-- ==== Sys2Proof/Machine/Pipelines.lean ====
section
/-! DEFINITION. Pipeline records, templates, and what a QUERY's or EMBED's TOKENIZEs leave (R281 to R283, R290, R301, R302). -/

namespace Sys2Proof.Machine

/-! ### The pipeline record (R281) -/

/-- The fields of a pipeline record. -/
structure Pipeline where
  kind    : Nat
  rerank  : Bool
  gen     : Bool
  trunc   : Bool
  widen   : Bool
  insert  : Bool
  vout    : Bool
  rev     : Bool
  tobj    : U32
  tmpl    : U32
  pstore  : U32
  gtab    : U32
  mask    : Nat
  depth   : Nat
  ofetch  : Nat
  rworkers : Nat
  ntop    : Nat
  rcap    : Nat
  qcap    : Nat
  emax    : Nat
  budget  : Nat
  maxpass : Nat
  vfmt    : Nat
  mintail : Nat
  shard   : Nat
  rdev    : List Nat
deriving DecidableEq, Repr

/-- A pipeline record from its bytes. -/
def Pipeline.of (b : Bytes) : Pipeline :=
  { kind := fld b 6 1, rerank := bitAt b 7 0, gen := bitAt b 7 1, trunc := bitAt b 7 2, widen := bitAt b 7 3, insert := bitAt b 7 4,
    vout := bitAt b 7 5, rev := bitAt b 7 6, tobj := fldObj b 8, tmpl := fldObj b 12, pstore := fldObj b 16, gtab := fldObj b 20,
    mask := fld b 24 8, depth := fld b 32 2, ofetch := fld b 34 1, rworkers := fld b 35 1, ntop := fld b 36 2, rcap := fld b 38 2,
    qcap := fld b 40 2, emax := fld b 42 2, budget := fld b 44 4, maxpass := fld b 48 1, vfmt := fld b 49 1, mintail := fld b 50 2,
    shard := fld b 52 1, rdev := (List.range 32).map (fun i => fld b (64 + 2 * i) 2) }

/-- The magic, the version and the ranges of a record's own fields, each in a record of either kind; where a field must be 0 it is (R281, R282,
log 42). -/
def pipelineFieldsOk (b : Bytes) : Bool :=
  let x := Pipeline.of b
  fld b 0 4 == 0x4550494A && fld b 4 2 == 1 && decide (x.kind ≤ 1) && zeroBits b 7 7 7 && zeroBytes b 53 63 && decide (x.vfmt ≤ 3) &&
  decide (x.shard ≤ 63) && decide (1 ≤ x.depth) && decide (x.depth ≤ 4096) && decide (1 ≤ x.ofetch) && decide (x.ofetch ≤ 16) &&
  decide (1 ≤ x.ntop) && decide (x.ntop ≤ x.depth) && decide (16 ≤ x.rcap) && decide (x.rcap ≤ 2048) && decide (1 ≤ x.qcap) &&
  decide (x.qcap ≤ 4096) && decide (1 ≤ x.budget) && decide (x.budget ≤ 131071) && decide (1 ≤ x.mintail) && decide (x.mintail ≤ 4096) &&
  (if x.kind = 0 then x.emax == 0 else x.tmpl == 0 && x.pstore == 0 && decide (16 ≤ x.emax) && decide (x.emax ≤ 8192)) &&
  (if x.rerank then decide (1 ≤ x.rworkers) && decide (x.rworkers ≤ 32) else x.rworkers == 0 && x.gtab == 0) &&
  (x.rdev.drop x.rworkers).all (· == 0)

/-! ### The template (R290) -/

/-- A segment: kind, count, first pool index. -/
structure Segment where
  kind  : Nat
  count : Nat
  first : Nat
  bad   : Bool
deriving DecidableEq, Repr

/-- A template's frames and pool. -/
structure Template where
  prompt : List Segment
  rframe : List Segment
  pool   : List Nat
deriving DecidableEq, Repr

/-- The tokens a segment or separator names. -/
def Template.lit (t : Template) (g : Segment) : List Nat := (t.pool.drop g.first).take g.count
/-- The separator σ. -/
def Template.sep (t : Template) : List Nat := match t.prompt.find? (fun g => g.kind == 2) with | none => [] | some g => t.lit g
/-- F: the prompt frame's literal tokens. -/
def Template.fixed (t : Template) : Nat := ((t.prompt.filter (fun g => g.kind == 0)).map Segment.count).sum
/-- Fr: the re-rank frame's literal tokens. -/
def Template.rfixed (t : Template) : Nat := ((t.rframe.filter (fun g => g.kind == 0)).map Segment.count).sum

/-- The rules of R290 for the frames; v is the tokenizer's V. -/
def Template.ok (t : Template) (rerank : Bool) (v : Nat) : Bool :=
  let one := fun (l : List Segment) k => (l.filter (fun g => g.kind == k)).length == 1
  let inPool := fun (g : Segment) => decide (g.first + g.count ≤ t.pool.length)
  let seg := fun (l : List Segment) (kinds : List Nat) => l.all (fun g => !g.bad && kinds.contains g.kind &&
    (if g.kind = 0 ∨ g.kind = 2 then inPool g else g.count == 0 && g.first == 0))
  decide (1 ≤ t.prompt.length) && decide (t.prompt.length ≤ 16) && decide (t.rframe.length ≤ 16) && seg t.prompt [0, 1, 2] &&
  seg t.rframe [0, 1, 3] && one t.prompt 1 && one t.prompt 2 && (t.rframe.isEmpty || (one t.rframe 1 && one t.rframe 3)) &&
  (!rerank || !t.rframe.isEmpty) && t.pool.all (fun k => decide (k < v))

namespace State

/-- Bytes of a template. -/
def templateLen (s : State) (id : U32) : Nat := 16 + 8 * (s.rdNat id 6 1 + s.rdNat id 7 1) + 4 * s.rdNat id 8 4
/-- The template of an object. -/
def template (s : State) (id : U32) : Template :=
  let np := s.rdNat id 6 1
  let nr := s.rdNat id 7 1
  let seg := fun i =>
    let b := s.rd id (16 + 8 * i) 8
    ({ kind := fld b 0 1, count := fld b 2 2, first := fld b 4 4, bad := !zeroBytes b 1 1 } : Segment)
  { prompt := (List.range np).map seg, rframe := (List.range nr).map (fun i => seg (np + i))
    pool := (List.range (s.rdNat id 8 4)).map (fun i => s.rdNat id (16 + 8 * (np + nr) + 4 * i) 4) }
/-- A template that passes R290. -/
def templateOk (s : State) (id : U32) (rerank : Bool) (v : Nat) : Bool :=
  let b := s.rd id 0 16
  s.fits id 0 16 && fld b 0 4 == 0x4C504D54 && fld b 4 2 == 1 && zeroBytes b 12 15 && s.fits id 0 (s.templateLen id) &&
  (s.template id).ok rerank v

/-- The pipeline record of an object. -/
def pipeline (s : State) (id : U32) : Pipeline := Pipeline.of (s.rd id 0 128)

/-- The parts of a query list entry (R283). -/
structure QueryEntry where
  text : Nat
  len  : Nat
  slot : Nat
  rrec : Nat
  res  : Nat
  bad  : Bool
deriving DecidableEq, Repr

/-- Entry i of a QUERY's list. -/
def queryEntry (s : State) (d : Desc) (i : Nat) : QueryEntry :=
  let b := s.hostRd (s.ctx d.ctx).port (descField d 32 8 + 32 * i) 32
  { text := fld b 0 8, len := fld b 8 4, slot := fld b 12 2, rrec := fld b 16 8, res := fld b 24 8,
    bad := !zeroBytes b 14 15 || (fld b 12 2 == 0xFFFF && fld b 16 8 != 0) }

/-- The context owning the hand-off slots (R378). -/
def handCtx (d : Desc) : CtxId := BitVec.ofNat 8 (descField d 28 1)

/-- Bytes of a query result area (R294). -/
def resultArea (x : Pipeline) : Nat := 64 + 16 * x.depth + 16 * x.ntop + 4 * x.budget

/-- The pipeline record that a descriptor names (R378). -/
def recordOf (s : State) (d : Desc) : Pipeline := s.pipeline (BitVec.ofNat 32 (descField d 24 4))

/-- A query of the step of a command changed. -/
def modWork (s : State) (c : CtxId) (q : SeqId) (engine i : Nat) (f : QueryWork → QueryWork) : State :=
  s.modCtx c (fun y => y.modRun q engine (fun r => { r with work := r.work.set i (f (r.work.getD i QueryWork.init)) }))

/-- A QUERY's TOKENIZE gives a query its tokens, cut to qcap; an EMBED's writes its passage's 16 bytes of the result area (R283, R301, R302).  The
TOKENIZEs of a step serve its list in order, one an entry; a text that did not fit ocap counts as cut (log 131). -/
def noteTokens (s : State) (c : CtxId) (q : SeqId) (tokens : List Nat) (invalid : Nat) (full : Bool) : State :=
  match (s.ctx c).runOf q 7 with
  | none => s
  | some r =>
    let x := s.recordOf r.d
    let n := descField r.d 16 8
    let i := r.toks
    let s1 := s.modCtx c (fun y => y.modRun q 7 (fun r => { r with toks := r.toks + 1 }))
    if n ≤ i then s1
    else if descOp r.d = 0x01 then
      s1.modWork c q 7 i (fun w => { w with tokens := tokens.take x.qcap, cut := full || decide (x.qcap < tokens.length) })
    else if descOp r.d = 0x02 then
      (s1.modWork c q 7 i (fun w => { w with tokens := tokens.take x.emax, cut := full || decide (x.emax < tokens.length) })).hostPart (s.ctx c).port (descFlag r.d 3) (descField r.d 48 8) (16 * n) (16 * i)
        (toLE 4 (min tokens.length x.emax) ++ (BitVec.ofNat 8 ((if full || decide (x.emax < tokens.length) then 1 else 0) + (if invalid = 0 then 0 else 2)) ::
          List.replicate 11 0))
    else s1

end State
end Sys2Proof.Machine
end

┄┄┄┄┄┄

- **How to complete this task**: In the listing above, find the line containing "decide (x.qcap ≤" and the line containing "def Template.lit (t", then retype both and every line between them exactly, with nothing else.

- **Answer for the task**:
  decide (x.qcap ≤ 4096) && decide (1 ≤ x.budget) && decide (x.budget ≤ 131071) && decide (1 ≤ x.mintail) && decide (x.mintail ≤ 4096) &&
  (if x.kind = 0 then x.emax == 0 else x.tmpl == 0 && x.pstore == 0 && decide (16 ≤ x.emax) && decide (x.emax ≤ 8192)) &&
  (if x.rerank then decide (1 ≤ x.rworkers) && decide (x.rworkers ≤ 32) else x.rworkers == 0 && x.gtab == 0) &&
  (x.rdev.drop x.rworkers).all (· == 0)

/-! ### The template (R290) -/

/-- A segment: kind, count, first pool index. -/
structure Segment where
  kind  : Nat
  count : Nat
  first : Nat
  bad   : Bool
deriving DecidableEq, Repr

/-- A template's frames and pool. -/
structure Template where
  prompt : List Segment
  rframe : List Segment
  pool   : List Nat
deriving DecidableEq, Repr

/-- The tokens a segment or separator names. -/
def Template.lit (t : Template) (g : Segment) : List Nat := (t.pool.drop g.first).take g.count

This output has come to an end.